> Stored data:
--- --- ---

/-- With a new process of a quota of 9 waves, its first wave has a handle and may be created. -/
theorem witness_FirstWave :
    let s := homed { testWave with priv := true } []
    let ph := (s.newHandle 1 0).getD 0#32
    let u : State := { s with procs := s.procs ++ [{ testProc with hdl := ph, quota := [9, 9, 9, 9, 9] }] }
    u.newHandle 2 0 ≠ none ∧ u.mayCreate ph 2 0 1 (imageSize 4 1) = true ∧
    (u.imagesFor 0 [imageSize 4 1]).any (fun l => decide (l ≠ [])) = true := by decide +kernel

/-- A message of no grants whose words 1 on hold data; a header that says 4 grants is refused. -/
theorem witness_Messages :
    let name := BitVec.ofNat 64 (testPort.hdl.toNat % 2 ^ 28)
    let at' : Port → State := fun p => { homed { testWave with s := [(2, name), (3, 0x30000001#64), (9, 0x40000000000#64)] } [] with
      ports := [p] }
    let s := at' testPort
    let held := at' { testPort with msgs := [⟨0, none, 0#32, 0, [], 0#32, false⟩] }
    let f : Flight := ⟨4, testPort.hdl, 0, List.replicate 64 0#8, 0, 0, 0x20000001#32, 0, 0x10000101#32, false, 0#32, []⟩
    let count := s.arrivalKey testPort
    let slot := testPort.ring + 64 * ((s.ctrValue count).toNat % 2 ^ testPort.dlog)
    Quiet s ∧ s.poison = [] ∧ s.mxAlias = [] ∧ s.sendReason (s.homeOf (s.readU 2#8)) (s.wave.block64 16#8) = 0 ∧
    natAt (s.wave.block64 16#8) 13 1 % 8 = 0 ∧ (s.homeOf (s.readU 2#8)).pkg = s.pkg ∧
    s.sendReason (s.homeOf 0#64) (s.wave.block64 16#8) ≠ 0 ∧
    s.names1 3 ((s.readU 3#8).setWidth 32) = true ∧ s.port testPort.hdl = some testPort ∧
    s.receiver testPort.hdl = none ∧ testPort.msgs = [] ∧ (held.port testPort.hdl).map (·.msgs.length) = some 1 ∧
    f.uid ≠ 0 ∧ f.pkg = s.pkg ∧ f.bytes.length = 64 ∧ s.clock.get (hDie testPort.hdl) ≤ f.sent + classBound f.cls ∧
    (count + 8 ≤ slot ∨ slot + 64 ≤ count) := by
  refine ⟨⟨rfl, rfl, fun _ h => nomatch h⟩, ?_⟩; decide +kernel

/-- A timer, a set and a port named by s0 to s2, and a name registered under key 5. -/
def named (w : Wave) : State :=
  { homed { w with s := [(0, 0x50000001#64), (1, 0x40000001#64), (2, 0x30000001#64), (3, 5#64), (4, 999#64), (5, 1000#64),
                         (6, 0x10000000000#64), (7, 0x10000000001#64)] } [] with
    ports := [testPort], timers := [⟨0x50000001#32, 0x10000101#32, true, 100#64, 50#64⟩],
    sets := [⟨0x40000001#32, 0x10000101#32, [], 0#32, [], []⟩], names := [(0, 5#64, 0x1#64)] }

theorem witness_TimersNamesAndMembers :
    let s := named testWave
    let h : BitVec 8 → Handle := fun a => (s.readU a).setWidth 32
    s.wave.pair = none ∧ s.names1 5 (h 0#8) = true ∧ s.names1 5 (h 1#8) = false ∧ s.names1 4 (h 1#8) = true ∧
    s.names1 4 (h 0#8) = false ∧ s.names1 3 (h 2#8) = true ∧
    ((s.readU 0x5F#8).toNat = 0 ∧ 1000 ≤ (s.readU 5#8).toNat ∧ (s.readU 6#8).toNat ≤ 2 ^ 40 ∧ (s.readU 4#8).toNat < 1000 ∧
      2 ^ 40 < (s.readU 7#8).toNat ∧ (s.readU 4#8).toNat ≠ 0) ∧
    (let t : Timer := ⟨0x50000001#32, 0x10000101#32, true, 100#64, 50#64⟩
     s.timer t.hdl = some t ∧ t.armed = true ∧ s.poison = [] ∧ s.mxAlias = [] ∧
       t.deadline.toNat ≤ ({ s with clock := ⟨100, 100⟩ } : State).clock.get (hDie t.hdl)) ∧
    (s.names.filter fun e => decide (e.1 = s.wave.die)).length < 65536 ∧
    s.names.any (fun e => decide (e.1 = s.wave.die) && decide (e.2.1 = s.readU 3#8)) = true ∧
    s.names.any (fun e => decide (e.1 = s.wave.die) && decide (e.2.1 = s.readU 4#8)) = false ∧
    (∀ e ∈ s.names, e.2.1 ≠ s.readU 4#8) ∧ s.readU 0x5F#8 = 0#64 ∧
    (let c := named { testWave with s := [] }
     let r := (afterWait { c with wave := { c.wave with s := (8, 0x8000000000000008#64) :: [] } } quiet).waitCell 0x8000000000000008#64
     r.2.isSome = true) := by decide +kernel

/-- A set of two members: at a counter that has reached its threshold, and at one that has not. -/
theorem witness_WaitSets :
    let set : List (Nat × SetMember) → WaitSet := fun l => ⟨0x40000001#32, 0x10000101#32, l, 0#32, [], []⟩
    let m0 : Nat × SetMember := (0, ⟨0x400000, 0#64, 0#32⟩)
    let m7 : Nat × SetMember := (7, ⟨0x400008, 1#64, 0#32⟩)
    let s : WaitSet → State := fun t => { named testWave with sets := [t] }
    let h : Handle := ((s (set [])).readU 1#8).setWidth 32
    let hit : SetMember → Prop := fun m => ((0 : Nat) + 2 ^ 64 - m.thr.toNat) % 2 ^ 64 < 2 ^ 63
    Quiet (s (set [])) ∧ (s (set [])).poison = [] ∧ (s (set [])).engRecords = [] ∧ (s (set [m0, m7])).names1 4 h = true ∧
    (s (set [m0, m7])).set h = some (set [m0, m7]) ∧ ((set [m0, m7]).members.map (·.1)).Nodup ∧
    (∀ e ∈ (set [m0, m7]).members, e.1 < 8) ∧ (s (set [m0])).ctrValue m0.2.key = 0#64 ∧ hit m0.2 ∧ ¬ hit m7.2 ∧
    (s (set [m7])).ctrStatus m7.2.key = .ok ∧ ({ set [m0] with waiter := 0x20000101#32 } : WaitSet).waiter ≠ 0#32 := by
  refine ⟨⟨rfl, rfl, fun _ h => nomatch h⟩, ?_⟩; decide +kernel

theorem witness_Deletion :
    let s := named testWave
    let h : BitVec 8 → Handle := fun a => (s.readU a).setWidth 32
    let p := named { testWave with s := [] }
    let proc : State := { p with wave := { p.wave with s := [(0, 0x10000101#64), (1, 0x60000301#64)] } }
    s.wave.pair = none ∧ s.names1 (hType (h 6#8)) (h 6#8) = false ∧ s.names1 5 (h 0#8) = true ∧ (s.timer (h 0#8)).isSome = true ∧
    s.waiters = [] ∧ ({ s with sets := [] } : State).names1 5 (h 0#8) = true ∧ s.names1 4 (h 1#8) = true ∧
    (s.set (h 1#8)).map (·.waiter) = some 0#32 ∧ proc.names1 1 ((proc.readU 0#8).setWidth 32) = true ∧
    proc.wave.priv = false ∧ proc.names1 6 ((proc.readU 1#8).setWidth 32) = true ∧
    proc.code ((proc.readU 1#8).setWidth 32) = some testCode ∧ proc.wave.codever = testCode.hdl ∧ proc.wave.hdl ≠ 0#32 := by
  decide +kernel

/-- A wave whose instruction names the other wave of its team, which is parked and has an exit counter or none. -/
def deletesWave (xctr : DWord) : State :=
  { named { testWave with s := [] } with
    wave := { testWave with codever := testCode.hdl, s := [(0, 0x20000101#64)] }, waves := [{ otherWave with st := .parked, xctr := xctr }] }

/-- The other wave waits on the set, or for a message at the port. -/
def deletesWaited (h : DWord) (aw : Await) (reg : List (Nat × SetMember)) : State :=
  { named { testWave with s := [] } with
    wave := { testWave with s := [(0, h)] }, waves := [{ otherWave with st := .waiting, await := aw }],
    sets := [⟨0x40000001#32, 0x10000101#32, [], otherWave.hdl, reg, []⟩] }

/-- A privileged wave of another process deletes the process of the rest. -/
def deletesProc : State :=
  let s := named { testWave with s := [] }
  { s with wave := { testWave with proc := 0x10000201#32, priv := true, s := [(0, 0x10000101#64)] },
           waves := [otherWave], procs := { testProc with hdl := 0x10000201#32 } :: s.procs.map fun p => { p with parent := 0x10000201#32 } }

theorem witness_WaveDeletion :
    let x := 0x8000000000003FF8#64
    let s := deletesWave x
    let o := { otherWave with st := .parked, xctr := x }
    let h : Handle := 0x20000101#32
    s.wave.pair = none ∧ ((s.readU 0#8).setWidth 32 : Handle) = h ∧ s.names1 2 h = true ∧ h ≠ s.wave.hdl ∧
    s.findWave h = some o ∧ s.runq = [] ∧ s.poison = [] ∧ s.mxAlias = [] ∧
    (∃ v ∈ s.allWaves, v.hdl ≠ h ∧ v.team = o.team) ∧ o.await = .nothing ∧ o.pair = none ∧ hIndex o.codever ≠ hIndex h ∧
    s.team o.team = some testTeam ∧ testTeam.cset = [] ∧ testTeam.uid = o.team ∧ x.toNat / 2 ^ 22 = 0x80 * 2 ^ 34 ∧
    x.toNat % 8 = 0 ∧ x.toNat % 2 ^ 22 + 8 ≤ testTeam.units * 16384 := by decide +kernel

--- --- ---

> Task objective: All that is wanted is a faithful reproduction of the line above with "(let t : Timer", the line with "let m0 : Nat", and every line in between.

> Written response:
    (let t : Timer := ⟨0x50000001#32, 0x10000101#32, true, 100#64, 50#64⟩
     s.timer t.hdl = some t ∧ t.armed = true ∧ s.poison = [] ∧ s.mxAlias = [] ∧
       t.deadline.toNat ≤ ({ s with clock := ⟨100, 100⟩ } : State).clock.get (hDie t.hdl)) ∧
    (s.names.filter fun e => decide (e.1 = s.wave.die)).length < 65536 ∧
    s.names.any (fun e => decide (e.1 = s.wave.die) && decide (e.2.1 = s.readU 3#8)) = true ∧
    s.names.any (fun e => decide (e.1 = s.wave.die) && decide (e.2.1 = s.readU 4#8)) = false ∧
    (∀ e ∈ s.names, e.2.1 ≠ s.readU 4#8) ∧ s.readU 0x5F#8 = 0#64 ∧
    (let c := named { testWave with s := [] }
     let r := (afterWait { c with wave := { c.wave with s := (8, 0x8000000000000008#64) :: [] } } quiet).waitCell 0x8000000000000008#64
     r.2.isSome = true) := by decide +kernel

/-- A set of two members: at a counter that has reached its threshold, and at one that has not. -/
theorem witness_WaitSets :
    let set : List (Nat × SetMember) → WaitSet := fun l => ⟨0x40000001#32, 0x10000101#32, l, 0#32, [], []⟩
    let m0 : Nat × SetMember := (0, ⟨0x400000, 0#64, 0#32⟩)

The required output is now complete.